**The task**
In the records below, begin at the line containing "obtain ⟨allowed, passes⟩ := passes" and end at the line containing "rwa [ApartAfter, activeAfter_cons, activeAfter_cons, if_neg"; quote every line in that span exactly, including both boundary lines, and no others.

**Task material**

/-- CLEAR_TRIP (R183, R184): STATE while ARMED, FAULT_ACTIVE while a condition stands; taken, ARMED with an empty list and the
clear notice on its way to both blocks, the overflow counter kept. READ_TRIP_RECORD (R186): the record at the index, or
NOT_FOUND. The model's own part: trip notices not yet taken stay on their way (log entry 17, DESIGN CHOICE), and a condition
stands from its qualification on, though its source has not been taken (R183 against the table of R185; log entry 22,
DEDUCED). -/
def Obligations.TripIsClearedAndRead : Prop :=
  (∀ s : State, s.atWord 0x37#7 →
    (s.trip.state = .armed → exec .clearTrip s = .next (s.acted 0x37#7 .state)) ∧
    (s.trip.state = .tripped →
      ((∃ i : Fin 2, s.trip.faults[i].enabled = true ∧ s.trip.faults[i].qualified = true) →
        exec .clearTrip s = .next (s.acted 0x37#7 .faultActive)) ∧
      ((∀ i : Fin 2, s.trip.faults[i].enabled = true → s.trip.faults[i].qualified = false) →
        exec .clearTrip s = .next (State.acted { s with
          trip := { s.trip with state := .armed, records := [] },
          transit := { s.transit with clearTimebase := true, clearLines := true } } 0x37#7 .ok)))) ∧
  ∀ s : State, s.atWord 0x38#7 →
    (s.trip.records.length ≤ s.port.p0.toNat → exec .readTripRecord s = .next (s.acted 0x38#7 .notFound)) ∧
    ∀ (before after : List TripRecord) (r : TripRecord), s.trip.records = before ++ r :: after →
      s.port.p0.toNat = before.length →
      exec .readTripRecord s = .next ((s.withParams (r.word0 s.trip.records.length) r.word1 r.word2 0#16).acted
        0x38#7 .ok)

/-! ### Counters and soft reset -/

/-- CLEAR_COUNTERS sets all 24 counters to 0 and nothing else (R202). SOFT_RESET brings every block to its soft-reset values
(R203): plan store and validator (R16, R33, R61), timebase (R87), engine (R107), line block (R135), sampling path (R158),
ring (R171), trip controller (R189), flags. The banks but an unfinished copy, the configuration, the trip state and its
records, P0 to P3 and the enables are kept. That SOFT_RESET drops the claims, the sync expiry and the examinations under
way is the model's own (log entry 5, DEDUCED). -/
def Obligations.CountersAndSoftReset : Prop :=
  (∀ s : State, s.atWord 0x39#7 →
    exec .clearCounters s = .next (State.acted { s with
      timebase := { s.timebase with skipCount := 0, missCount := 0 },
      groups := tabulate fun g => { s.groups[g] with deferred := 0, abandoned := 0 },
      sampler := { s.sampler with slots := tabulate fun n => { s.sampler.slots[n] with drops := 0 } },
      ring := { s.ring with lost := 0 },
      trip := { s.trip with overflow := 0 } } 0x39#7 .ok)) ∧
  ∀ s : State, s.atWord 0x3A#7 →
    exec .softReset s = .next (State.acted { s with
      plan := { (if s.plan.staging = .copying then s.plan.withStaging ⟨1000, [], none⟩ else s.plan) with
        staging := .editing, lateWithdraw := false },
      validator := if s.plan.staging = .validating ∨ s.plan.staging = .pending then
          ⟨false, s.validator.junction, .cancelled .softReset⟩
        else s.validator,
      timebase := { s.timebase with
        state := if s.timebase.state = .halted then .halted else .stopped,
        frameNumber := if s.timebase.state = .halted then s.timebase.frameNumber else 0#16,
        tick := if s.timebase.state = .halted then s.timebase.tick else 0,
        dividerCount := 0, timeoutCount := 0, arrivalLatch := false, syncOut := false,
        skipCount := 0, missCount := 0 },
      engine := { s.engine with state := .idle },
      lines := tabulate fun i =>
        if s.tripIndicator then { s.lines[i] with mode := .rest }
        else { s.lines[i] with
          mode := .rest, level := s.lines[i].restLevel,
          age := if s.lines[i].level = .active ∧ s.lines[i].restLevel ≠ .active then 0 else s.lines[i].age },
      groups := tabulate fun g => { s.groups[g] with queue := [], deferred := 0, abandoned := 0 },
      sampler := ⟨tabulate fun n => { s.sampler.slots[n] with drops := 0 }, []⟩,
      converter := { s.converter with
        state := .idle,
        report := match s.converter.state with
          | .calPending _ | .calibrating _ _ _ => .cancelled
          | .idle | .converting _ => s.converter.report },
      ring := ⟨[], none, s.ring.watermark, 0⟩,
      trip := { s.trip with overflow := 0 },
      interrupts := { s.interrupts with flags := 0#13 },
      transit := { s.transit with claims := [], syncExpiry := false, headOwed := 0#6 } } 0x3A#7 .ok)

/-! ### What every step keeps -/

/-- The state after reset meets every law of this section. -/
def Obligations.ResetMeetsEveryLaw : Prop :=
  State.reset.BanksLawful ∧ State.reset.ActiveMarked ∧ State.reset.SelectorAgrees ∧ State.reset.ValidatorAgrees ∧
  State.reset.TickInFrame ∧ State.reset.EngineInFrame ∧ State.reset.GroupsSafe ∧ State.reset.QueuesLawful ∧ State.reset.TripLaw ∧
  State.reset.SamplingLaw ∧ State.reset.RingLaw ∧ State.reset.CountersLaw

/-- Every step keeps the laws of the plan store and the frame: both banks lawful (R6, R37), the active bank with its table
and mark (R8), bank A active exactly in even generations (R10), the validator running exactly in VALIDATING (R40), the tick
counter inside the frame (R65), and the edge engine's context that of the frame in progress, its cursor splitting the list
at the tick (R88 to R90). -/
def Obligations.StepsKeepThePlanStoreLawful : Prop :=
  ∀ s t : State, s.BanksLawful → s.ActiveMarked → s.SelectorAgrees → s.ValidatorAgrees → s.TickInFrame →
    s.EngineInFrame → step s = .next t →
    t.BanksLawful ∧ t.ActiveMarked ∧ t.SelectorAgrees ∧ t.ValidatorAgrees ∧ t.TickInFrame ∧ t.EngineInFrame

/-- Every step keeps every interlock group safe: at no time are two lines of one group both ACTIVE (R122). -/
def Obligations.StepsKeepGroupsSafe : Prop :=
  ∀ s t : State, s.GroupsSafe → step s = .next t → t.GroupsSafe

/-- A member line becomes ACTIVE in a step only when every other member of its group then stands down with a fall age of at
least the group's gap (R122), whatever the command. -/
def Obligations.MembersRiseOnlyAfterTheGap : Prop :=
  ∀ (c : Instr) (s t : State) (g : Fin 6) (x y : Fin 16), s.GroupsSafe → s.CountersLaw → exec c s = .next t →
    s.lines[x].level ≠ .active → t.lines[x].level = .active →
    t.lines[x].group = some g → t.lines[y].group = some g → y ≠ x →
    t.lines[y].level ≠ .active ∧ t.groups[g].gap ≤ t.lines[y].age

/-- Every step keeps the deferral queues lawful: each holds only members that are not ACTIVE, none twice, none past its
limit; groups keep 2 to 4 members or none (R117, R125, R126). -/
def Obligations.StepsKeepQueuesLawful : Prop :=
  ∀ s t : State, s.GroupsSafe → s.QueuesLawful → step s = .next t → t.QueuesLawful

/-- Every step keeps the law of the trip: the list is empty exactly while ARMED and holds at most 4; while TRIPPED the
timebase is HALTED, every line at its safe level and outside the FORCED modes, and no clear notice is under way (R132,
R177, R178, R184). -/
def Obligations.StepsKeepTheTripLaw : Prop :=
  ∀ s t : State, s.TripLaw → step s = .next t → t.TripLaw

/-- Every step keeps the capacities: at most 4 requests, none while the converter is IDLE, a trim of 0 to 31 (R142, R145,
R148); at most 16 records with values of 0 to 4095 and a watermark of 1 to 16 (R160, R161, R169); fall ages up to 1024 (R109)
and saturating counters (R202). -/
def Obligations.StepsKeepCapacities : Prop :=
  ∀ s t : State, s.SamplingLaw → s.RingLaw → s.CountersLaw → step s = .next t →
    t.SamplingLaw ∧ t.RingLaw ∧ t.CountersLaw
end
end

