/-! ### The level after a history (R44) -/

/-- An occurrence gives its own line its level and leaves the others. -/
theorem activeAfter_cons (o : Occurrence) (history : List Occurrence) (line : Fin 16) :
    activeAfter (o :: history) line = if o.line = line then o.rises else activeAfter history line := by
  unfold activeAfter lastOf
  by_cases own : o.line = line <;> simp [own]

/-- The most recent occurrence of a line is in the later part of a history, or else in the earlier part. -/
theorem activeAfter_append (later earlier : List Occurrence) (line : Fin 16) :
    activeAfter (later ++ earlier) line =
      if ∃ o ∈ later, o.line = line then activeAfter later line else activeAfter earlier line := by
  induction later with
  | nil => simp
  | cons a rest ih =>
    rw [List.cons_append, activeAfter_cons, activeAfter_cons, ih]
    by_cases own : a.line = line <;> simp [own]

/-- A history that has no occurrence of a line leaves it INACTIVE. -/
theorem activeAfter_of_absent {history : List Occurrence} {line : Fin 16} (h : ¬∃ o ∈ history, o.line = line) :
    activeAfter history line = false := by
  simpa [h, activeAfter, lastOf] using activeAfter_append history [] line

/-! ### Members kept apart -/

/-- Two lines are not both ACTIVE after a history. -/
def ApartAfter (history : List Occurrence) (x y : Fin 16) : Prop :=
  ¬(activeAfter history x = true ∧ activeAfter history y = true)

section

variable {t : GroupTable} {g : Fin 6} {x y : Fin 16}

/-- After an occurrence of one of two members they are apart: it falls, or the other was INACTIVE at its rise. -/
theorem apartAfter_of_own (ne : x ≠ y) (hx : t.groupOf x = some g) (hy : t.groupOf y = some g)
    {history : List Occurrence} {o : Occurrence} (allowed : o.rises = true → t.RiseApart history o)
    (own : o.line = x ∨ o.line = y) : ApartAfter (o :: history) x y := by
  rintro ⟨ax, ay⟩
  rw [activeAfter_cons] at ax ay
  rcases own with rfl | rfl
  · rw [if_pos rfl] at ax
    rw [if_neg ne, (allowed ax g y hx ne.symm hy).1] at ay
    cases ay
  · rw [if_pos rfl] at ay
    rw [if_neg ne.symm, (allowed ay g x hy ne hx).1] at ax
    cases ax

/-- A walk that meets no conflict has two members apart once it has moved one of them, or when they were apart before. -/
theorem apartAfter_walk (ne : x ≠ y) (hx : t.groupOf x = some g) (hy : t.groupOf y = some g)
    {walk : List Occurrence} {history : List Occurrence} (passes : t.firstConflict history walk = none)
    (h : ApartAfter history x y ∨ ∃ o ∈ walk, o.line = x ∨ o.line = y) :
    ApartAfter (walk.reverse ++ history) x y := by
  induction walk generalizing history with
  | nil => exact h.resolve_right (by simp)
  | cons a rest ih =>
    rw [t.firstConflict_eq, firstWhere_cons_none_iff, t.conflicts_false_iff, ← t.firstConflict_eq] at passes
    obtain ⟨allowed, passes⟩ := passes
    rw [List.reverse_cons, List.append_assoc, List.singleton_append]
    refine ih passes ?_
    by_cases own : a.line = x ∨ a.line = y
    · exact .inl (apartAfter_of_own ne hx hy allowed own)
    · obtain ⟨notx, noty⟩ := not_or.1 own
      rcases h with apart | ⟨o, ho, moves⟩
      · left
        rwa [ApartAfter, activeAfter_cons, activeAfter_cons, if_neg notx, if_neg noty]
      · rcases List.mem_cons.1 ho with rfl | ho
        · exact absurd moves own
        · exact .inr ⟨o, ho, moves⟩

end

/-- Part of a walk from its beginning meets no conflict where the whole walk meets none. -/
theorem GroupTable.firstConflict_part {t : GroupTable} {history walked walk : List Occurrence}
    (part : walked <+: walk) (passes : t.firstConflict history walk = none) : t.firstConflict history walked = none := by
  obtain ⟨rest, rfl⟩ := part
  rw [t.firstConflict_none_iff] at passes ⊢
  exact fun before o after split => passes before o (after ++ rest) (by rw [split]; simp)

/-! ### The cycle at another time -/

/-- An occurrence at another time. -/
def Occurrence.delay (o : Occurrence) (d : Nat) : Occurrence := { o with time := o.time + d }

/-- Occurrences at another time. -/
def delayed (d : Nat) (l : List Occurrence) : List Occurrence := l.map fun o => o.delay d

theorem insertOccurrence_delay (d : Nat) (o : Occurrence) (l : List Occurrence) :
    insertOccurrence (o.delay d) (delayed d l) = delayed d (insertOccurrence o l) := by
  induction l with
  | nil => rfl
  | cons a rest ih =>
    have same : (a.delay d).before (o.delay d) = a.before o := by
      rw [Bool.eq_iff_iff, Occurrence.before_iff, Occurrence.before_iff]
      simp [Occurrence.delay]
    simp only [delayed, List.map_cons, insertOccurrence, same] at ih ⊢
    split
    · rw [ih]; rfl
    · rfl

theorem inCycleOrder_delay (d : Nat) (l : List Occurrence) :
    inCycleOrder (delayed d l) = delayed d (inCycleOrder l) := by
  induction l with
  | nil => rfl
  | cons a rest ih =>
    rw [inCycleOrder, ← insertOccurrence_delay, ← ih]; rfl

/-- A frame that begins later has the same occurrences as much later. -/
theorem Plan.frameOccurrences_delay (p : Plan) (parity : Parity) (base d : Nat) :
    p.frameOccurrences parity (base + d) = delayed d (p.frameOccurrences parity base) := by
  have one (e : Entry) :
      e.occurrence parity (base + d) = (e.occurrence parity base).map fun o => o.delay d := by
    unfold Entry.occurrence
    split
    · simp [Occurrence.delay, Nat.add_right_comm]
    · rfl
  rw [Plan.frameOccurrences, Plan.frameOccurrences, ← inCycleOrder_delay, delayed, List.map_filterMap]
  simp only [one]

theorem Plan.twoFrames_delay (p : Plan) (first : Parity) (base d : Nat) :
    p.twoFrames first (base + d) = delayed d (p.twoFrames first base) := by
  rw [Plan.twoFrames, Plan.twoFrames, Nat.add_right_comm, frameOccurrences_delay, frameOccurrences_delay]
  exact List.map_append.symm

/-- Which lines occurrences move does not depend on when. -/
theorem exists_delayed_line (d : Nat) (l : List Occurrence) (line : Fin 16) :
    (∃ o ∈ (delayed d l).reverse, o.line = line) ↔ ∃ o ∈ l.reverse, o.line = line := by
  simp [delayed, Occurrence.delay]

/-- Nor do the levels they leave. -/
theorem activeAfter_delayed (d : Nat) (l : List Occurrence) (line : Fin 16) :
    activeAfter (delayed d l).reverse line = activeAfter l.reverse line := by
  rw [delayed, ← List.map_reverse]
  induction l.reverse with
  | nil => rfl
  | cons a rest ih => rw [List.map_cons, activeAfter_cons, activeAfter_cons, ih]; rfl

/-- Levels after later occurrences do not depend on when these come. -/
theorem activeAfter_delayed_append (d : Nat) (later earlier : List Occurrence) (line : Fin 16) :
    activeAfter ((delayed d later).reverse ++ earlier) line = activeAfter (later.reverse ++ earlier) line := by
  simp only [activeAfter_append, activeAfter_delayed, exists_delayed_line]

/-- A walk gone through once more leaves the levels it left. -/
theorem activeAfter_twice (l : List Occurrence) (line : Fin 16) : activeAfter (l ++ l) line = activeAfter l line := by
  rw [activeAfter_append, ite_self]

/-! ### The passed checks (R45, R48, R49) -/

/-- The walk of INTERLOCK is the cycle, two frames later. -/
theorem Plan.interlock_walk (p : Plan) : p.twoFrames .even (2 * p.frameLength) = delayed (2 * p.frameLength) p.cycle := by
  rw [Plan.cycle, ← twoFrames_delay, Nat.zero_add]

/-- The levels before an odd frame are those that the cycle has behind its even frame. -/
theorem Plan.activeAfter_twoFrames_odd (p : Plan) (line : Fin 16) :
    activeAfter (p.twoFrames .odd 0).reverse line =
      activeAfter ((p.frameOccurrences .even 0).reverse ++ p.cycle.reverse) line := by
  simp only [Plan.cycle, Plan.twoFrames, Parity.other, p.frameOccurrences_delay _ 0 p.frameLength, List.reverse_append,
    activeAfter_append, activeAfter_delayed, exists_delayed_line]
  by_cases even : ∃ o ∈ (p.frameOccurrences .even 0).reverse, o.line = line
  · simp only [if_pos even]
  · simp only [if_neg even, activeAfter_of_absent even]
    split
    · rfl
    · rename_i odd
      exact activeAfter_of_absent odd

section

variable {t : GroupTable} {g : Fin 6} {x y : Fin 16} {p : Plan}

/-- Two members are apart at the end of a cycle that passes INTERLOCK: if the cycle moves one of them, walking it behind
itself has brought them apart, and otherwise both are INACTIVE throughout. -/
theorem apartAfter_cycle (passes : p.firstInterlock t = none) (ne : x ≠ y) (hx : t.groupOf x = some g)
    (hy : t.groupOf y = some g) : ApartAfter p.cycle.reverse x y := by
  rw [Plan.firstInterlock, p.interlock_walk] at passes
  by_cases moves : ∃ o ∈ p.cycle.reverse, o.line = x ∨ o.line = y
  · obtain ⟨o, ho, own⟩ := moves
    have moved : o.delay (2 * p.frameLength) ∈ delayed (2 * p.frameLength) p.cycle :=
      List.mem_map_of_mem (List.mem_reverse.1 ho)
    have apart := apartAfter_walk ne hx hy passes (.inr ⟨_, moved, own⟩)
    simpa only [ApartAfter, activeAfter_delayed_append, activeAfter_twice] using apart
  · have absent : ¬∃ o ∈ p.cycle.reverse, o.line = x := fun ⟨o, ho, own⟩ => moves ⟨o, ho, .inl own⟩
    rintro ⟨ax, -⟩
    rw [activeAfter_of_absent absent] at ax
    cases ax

**Result for this task**
    obtain ⟨allowed, passes⟩ := passes
    rw [List.reverse_cons, List.append_assoc, List.singleton_append]
    refine ih passes ?_
    by_cases own : a.line = x ∨ a.line = y
    · exact .inl (apartAfter_of_own ne hx hy allowed own)
    · obtain ⟨notx, noty⟩ := not_or.1 own
      rcases h with apart | ⟨o, ho, moves⟩
      · left
        rwa [ApartAfter, activeAfter_cons, activeAfter_cons, if_neg notx, if_neg noty]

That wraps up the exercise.